(Dataset entries)
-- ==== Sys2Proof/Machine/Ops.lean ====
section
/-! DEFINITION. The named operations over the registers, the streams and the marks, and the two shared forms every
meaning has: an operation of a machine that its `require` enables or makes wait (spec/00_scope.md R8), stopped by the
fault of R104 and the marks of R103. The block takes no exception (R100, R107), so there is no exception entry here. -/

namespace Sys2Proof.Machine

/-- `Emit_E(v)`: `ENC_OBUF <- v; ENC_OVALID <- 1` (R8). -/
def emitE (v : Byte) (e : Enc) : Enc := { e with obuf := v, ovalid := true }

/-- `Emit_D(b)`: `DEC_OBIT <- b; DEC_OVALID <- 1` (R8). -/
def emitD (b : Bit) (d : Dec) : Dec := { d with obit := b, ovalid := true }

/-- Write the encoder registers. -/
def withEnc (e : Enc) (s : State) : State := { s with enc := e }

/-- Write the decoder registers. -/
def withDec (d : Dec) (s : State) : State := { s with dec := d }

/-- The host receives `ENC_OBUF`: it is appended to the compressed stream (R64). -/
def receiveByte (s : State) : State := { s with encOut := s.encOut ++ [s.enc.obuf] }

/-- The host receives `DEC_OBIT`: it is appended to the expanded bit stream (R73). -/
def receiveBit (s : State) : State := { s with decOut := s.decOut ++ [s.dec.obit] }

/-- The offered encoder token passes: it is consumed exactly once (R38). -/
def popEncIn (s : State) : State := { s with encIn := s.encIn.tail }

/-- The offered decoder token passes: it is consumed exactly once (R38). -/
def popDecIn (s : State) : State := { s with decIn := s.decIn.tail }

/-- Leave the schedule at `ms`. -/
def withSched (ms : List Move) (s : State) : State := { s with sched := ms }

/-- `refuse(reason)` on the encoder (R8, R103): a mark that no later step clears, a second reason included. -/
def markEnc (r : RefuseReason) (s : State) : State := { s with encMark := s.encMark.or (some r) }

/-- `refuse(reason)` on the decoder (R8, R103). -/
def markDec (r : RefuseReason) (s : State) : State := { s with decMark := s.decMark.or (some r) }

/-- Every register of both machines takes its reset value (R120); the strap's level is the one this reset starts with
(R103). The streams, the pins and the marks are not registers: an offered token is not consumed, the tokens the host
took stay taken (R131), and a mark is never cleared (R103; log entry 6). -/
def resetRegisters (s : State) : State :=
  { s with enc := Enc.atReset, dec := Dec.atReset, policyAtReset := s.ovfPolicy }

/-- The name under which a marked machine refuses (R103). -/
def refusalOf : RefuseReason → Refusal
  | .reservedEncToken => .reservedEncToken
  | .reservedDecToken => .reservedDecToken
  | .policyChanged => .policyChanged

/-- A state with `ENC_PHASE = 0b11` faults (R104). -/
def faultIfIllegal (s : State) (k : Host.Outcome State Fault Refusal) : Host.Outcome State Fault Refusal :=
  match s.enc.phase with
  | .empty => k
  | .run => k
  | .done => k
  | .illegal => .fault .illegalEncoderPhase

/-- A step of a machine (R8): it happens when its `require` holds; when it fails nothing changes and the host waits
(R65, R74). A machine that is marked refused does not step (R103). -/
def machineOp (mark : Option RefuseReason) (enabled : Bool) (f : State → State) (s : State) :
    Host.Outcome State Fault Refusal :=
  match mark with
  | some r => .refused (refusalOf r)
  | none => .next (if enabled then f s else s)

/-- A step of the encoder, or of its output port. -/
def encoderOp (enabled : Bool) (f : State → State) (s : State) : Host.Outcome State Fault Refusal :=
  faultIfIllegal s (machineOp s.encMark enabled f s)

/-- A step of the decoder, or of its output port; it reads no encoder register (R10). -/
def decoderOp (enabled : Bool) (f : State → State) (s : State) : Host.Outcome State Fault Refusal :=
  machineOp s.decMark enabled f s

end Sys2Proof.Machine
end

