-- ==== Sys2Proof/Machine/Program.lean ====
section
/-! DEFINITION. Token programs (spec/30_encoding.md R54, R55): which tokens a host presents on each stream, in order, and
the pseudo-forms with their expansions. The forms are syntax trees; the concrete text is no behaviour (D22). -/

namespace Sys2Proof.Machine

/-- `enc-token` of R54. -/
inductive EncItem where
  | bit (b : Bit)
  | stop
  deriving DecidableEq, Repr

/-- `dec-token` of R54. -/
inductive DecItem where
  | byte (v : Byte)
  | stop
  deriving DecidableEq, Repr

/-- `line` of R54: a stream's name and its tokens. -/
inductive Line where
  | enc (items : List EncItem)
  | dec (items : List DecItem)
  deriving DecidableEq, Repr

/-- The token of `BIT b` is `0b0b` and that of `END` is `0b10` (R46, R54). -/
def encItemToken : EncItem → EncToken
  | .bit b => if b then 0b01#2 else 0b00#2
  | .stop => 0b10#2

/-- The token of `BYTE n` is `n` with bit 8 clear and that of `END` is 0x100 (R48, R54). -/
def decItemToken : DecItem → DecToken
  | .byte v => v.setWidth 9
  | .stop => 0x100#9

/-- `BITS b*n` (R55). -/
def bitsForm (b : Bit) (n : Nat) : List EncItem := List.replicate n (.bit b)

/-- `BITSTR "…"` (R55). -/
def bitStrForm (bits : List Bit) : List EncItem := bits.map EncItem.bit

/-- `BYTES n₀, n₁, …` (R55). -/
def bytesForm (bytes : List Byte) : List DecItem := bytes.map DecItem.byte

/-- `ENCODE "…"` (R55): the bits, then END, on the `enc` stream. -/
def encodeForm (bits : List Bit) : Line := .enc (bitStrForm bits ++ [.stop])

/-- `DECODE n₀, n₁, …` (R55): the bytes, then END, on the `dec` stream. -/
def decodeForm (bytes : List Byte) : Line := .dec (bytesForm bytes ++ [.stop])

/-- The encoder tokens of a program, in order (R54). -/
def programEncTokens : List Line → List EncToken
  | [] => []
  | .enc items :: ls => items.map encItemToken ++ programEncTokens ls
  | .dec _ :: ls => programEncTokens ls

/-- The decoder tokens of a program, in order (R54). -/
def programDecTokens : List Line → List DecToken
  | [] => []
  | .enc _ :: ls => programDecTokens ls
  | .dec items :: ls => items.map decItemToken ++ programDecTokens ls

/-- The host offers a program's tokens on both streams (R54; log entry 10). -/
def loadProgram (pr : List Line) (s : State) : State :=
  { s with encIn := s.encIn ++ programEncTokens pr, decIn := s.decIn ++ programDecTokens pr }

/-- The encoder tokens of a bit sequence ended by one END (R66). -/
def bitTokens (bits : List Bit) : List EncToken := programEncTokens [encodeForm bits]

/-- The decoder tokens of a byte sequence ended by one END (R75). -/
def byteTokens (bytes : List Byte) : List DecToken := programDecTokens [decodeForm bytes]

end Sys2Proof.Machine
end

• _EXERCISE_: Set down exactly, and only, the lines of the data above from the line containing "def bitsForm (b" through the last one.

• _REPLY_:
def bitsForm (b : Bit) (n : Nat) : List EncItem := List.replicate n (.bit b)

/-- `BITSTR "…"` (R55). -/
def bitStrForm (bits : List Bit) : List EncItem := bits.map EncItem.bit

/-- `BYTES n₀, n₁, …` (R55). -/
def bytesForm (bytes : List Byte) : List DecItem := bytes.map DecItem.byte

/-- `ENCODE "…"` (R55): the bits, then END, on the `enc` stream. -/
def encodeForm (bits : List Bit) : Line := .enc (bitStrForm bits ++ [.stop])

/-- `DECODE n₀, n₁, …` (R55): the bytes, then END, on the `dec` stream. -/
def decodeForm (bytes : List Byte) : Line := .dec (bytesForm bytes ++ [.stop])

/-- The encoder tokens of a program, in order (R54). -/
def programEncTokens : List Line → List EncToken
  | [] => []
  | .enc items :: ls => items.map encItemToken ++ programEncTokens ls
  | .dec _ :: ls => programEncTokens ls

/-- The decoder tokens of a program, in order (R54). -/
def programDecTokens : List Line → List DecToken
  | [] => []
  | .enc _ :: ls => programDecTokens ls
  | .dec items :: ls => items.map decItemToken ++ programDecTokens ls

/-- The host offers a program's tokens on both streams (R54; log entry 10). -/
def loadProgram (pr : List Line) (s : State) : State :=
  { s with encIn := s.encIn ++ programEncTokens pr, decIn := s.decIn ++ programDecTokens pr }

/-- The encoder tokens of a bit sequence ended by one END (R66). -/
def bitTokens (bits : List Bit) : List EncToken := programEncTokens [encodeForm bits]

/-- The decoder tokens of a byte sequence ended by one END (R75). -/
def byteTokens (bytes : List Byte) : List DecToken := programDecTokens [decodeForm bytes]

end Sys2Proof.Machine
end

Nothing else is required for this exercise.